Description of the task:
Word for word, set down every line of the entries below from the line with "rcases exec_frame i" to the line with "i) = .ok i := by", including both, and no other line.

Given data:

-- ==== Sys2Proof/Laws/Encoding.lean ====
section
/-! SUPPORT. What each field of a packed word is: the small lemmas about `packNNN`, `packXKK` and `packXYN`. -/

namespace Sys2Proof.Laws

@[simp] theorem fieldF_packNNN (f : BitVec 4) (nnn : BitVec 12) : fieldF (packNNN f nnn) = f := by
  ext i h
  simp only [fieldF, packNNN, BitVec.getElem_extractLsb', BitVec.getLsbD_append]
  simp [h]

@[simp] theorem fieldNNN_packNNN (f : BitVec 4) (nnn : BitVec 12) : fieldNNN (packNNN f nnn) = nnn := by
  ext i h
  simp only [fieldNNN, packNNN, BitVec.getElem_extractLsb', BitVec.getLsbD_append]
  simp [h]

@[simp] theorem fieldF_packXKK (f : BitVec 4) (x : RegIdx) (kk : Byte) : fieldF (packXKK f x kk) = f := by
  ext i h
  simp only [fieldF, packXKK, BitVec.getElem_extractLsb', BitVec.getLsbD_append]
  simp [h, show ¬ 12 + i < 8 by omega, show ¬ 12 + i - 8 < 4 by omega, show 12 + i - 8 - 4 = i by omega]

@[simp] theorem fieldX_packXKK (f : BitVec 4) (x : RegIdx) (kk : Byte) : fieldX (packXKK f x kk) = x := by
  have : (packXKK f x kk).extractLsb' 8 4 = BitVec.ofFin (w := 4) x := by
    ext i h
    simp only [packXKK, BitVec.getElem_extractLsb', BitVec.getLsbD_append]
    simp [h, show ¬ 8 + i < 8 by omega]
  simp [fieldX, this]

@[simp] theorem fieldKK_packXKK (f : BitVec 4) (x : RegIdx) (kk : Byte) : fieldKK (packXKK f x kk) = kk := by
  ext i h
  simp only [fieldKK, packXKK, BitVec.getElem_extractLsb', BitVec.getLsbD_append]
  simp [h]

@[simp] theorem fieldF_packXYN (f : BitVec 4) (x y : RegIdx) (n : BitVec 4) :
    fieldF (packXYN f x y n) = f := by
  ext i h
  simp only [fieldF, packXYN, BitVec.getElem_extractLsb', BitVec.getLsbD_append]
  simp [h, show ¬ 12 + i < 4 by omega, show ¬ 12 + i - 4 < 4 by omega, show ¬ 12 + i - 4 - 4 < 4 by omega,
    show 12 + i - 4 - 4 - 4 = i by omega]

@[simp] theorem fieldX_packXYN (f : BitVec 4) (x y : RegIdx) (n : BitVec 4) :
    fieldX (packXYN f x y n) = x := by
  have : (packXYN f x y n).extractLsb' 8 4 = BitVec.ofFin (w := 4) x := by
    ext i h
    simp only [packXYN, BitVec.getElem_extractLsb', BitVec.getLsbD_append]
    simp [h, show ¬ 8 + i < 4 by omega, show ¬ 8 + i - 4 < 4 by omega, show 8 + i - 4 - 4 = i by omega]
  simp [fieldX, this]

@[simp] theorem fieldY_packXYN (f : BitVec 4) (x y : RegIdx) (n : BitVec 4) :
    fieldY (packXYN f x y n) = y := by
  have : (packXYN f x y n).extractLsb' 4 4 = BitVec.ofFin (w := 4) y := by
    ext i h
    simp only [packXYN, BitVec.getElem_extractLsb', BitVec.getLsbD_append]
    simp [h, show ¬ 4 + i < 4 by omega]
  simp [fieldY, this]

@[simp] theorem fieldN_packXYN (f : BitVec 4) (x y : RegIdx) (n : BitVec 4) :
    fieldN (packXYN f x y n) = n := by
  ext i h
  simp only [fieldN, packXYN, BitVec.getElem_extractLsb', BitVec.getLsbD_append]
  simp [h]

/-- A word is its family, x, and kk. -/
theorem packXKK_fields (op : Word) : packXKK (fieldF op) (fieldX op) (fieldKK op) = op := by
  show op.extractLsb' 12 4 ++ op.extractLsb' 8 4 ++ op.extractLsb' 0 8 = op
  refine BitVec.eq_of_getLsbD_eq fun i h => ?_
  simp only [BitVec.getLsbD_append, BitVec.getLsbD_extractLsb']
  interval_cases i <;> simp

/-- A word is its family, x, y and n. -/
theorem packXYN_fields (op : Word) : packXYN (fieldF op) (fieldX op) (fieldY op) (fieldN op) = op := by
  show op.extractLsb' 12 4 ++ op.extractLsb' 8 4 ++ op.extractLsb' 4 4 ++ op.extractLsb' 0 4 = op
  refine BitVec.eq_of_getLsbD_eq fun i h => ?_
  simp only [BitVec.getLsbD_append, BitVec.getLsbD_extractLsb']
  interval_cases i <;> simp

/-- A word is its family and nnn. -/
theorem packNNN_fields (op : Word) : packNNN (fieldF op) (fieldNNN op) = op := by
  show op.extractLsb' 12 4 ++ op.extractLsb' 0 12 = op
  refine BitVec.eq_of_getLsbD_eq fun i h => ?_
  simp only [BitVec.getLsbD_append, BitVec.getLsbD_extractLsb']
  interval_cases i <;> simp

end Sys2Proof.Laws
end

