/-- An instruction other than Fx33 and Fx55 reads memory as before (R70). -/
theorem exec_sameBytes {i : Instr} {s t : State} (h : exec i s = .next t) (hbcd : ∀ x, i ≠ .bcd x)
    (hstore : ∀ x, i ≠ .store x) : SameBytes s t := by
  intro a
  rcases exec_frame i s t h with hf | ⟨f, -, rfl⟩
  · rw [State.readByte, State.readByte, hf.params, hf.mem hbcd hstore]
  · rfl

/-- Settles O54: the two instructions that store change bytes they store, and every other keeps them all. -/
theorem onlyBcdAndStoreWriteMemory : Obligations.OnlyBcdAndStoreWriteMemory := by
  intro i s t a h hne
  by_cases hb : ∃ x, i = .bcd x
  · obtain ⟨x, rfl⟩ := hb
    obtain ⟨off, hoff, ha⟩ := commit_store_changes h hne
    exact .inl ⟨x, off, rfl, hoff, ha⟩
  by_cases hs : ∃ x, i = .store x
  · obtain ⟨x, rfl⟩ := hs
    obtain ⟨off, hoff, ha⟩ := commit_store_changes h hne
    rw [lowRegs_length] at hoff
    exact .inr ⟨x, off, rfl, Nat.le_of_lt_succ hoff, ha⟩
  exact absurd (exec_sameBytes h (not_exists.mp hb) (not_exists.mp hs) a) hne

end Sys2Proof.Machine.Proofs

/-! SUPPORT. The decoder and the encoder: decoding an encoded instruction, what the decoder says of each word, and the
words of each row of the opcode table. -/

namespace Sys2Proof.Proofs

open Sys2Proof.Laws

/-! ### Decoding an encoding -/

@[simp] theorem decode_encode (i : Instr) : decode (encode i) = .ok i := by
  cases i with
  | cls | ret => rfl
  | jp | call | ldI | jpV0 => simp [encode, decode]
  | seImm | sneImm | ldImm | addImm | rnd => simp [encode, decode]
  | seReg | sneReg | drw => simp [encode, decode]
  | mov | or | and | xor | add | sub | shr | subn | shl => simp [encode, decode, decode8]
  | skp | sknp => simp [encode, decode, decodeE]
  | ldXDt | ldXK | ldDtX | ldStX | addIX | ldFX | bcd | store | load => simp [encode, decode, decodeF]

/-- The decoder on bytes reads the word whose bytes lie in memory order (R73). -/
theorem decodeBytes_wordBytes (op : Word) (rest : List Byte) :
    decodeBytes (wordBytes op ++ rest) = (decode op).map (·, rest) := by
  have hword : op.extractLsb' 8 8 ++ op.extractLsb' 0 8 = op :=
    (BitVec.extractLsb'_append_extractLsb'_eq_extractLsb' rfl).trans BitVec.extractLsb'_eq_self
  show (decode (op.extractLsb' 8 8 ++ op.extractLsb' 0 8)).map (·, rest) = _
  rw [hword]

/-- Settles O2, one instruction at a time: the fields of a packed word are what was packed. -/
theorem decodeInvertsEncode : Obligations.DecodeInvertsEncode := by
  intro i rest
  refine ⟨decode_encode i, ?_⟩
  rw [decodeBytes_wordBytes, decode_encode]
  rfl

/-! ### The fields of a word as numbers, and legality by fields -/

section
variable (op : Word)

theorem fieldF_toNat : (fieldF op).toNat = op.toNat / 0x1000 := by
  rw [fieldF, BitVec.extractLsb'_toNat, Nat.shiftRight_eq_div_pow]
  omega

theorem fieldN_toNat : (fieldN op).toNat = op.toNat % 0x10 := by
  rw [fieldN, BitVec.extractLsb'_toNat, Nat.shiftRight_zero]

theorem fieldKK_toNat : (fieldKK op).toNat = op.toNat % 0x100 := by
  rw [fieldKK, BitVec.extractLsb'_toNat, Nat.shiftRight_zero]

Answer section:
  rcases exec_frame i s t h with hf | ⟨f, -, rfl⟩
  · rw [State.readByte, State.readByte, hf.params, hf.mem hbcd hstore]
  · rfl

/-- Settles O54: the two instructions that store change bytes they store, and every other keeps them all. -/
theorem onlyBcdAndStoreWriteMemory : Obligations.OnlyBcdAndStoreWriteMemory := by
  intro i s t a h hne
  by_cases hb : ∃ x, i = .bcd x
  · obtain ⟨x, rfl⟩ := hb
    obtain ⟨off, hoff, ha⟩ := commit_store_changes h hne
    exact .inl ⟨x, off, rfl, hoff, ha⟩
  by_cases hs : ∃ x, i = .store x
  · obtain ⟨x, rfl⟩ := hs
    obtain ⟨off, hoff, ha⟩ := commit_store_changes h hne
    rw [lowRegs_length] at hoff
    exact .inr ⟨x, off, rfl, Nat.le_of_lt_succ hoff, ha⟩
  exact absurd (exec_sameBytes h (not_exists.mp hb) (not_exists.mp hs) a) hne

end Sys2Proof.Machine.Proofs

/-! SUPPORT. The decoder and the encoder: decoding an encoded instruction, what the decoder says of each word, and the
words of each row of the opcode table. -/

namespace Sys2Proof.Proofs

open Sys2Proof.Laws

/-! ### Decoding an encoding -/

@[simp] theorem decode_encode (i : Instr) : decode (encode i) = .ok i := by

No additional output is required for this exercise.